Não é pouca coisa estrear como jogador profissional há três anos, pelo Paraná, chegar ao Inter em janeiro de 2009 e em um ano e meio se tornar o maior artilheiro colorado em Libertadores. Giuliano igualou a marca do ídolo Fernandão, que precisou de duas competições para chegar aos seis gols. Mas é modesto. “Me sinto mais um jogador que pôde dar uma parcela de contribuição”, diz.

Giuliano parece ter sido feito para jogar esta Libertadores. Marcou seis gols – mais de um terço dos 17 marcados em 84 jogos pelo Inter. Quase todos mudaram os rumos do Inter na competição. Da troca de adversário nas oitavas, à classificação nos minutos finais contra o Estudiantes, passando pelo gol de empate no México e culminando com o que sacramentou o título no Beira-Rio, aos 44 do segundo tempo, foi com os pés do predestinado Giuliano que o Inter caminhou na Libertadores. Talismã? É um rótulo do qual ele nem quer ouvir falar.

“Não me sinto bem entrando depois, sempre vou querer brigar por titularidade. No primeiro jogo contra o Chivas, comecei jogando e fiz um gol. Então, não tem essa de jogar bem só se entra no segundo tempo”, afirma Giuliano, deixando claro que vai brigar, com paciência, por uma vaga efetiva no time de Roth. “Vou brigar por posição porque quero jogar sempre. Quero ser titular do Inter. Sempre tive paciência e não pode ser diferente agora”, aponta.

Seleção brasileira

Antonio Lacerda/EFE
Sei que é algo que pode acontecer, pela minha idade, pelo que venho fazendo e por ter passado pelas categorias de base da seleção

Giuliano, meia do Internacional

É com paciência, aliás, que Giuliano encara o fato de ainda não despertar o interesse mundial, como os garotos de sua faixa etária que atuam no Santos. Com uma Libertadores no currículo, mas atuando fora do eixo Rio-São Paulo, Giuliano confia no tempo. “É claro que a mídia do centro do país é maior. Mas estou muito feliz, porque estou sendo reconhecido pelos torcedores, pela imprensa. Fiz um bom trabalho, ajudei minha equipe. O reconhecimento de fora virá com o tempo”, acredita.

O mesmo vale para a seleção. Há menos de um mês, minutos antes de Mano Menezes anunciar sua primeira lista, o diretor de futebol do Inter, Fernando Carvalho, apostava em Giuliano e Sandro enquanto ouvia a convocação. Na primeira vez, deu só Sandro. Para a convocação desta sexta, Giuliano não cria expectativas, mas sabe que é algo passível de acontecer.

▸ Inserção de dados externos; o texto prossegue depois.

-- ==== Sys2Proof/Laws/PerInstr.lean ====
section
/-! SUPPORT. Per-instruction laws of the encoding, one lemma per constructor: a host operation's words begin with its
code (30_encoding.md R70), and a decoder action's are one byte (R73). -/

/-- The words of an instruction begin with its code, or are the one inbound byte. -/
def Sys2Proof.Laws.EncodeHead.Statement (i : Sys2Proof.Instr) : Prop :=
  match i.opcode with
  | some code => (Sys2Proof.encode i).head? = some (code.zeroExtend 8)
  | none => (Sys2Proof.encode i).length = 1

namespace Sys2Proof.Laws.EncodeHead

theorem rxByte (b : Byte) : Statement (.rxByte b) := rfl

theorem buildFrame (ty : Byte) (content : List Byte) : Statement (.buildFrame ty content) := rfl

theorem atCommand (cmd : CmdName) (params : Option (List Byte)) : Statement (.atCommand cmd params) := rfl

theorem transmitData (dest64 dest16 data : List Byte) (options radius : Option Byte) :
    Statement (.transmitData dest64 dest16 data options radius) := rfl

theorem remoteAt (dest64 dest16 : List Byte) (cmd : CmdName) (params : Option (List Byte)) (options : Option Byte) :
    Statement (.remoteAt dest64 dest16 cmd params options) := rfl

theorem createSourceRoute (dest64 dest16 : List Byte) (route : List (List Byte)) :
    Statement (.createSourceRoute dest64 dest16 route) := rfl

theorem status : Statement .status := rfl

theorem reset : Statement .reset := rfl

theorem sync (b : Byte) : Statement (.sync b) := rfl

theorem discard (b : Byte) : Statement (.discard b) := rfl

theorem lenHi (b : Byte) : Statement (.lenHi b) := rfl

theorem lenLo (b : Byte) : Statement (.lenLo b) := rfl

theorem data (b : Byte) : Statement (.data b) := rfl

theorem checksum (c : Byte) : Statement (.checksum c) := rfl

end Sys2Proof.Laws.EncodeHead
end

“Não crio uma perspectiva grande. Sei que é algo que pode acontecer, pela minha idade, pelo que venho fazendo e por ter passado pelas categorias de base da seleção. Mas isso depende do que estou fazendo no Inter e do Mano Menezes. A cabeça está tranqüila. Na hora certa, quando tiver oportunidade, espero estar preparador para suportar isso”, finaliza o jogador.

Giuliano é forte candidato a ser eleito o melhor jogador da Libertadores, na escolha entre jornalistas promovidas pela Conmebol. Ele sabe que pode receber a distinção mas não perde a modéstia e aposta também no colega D'Alessandro. "Pela regularidade na competição e pelo segundo semestre perfeito que ele fez", explica.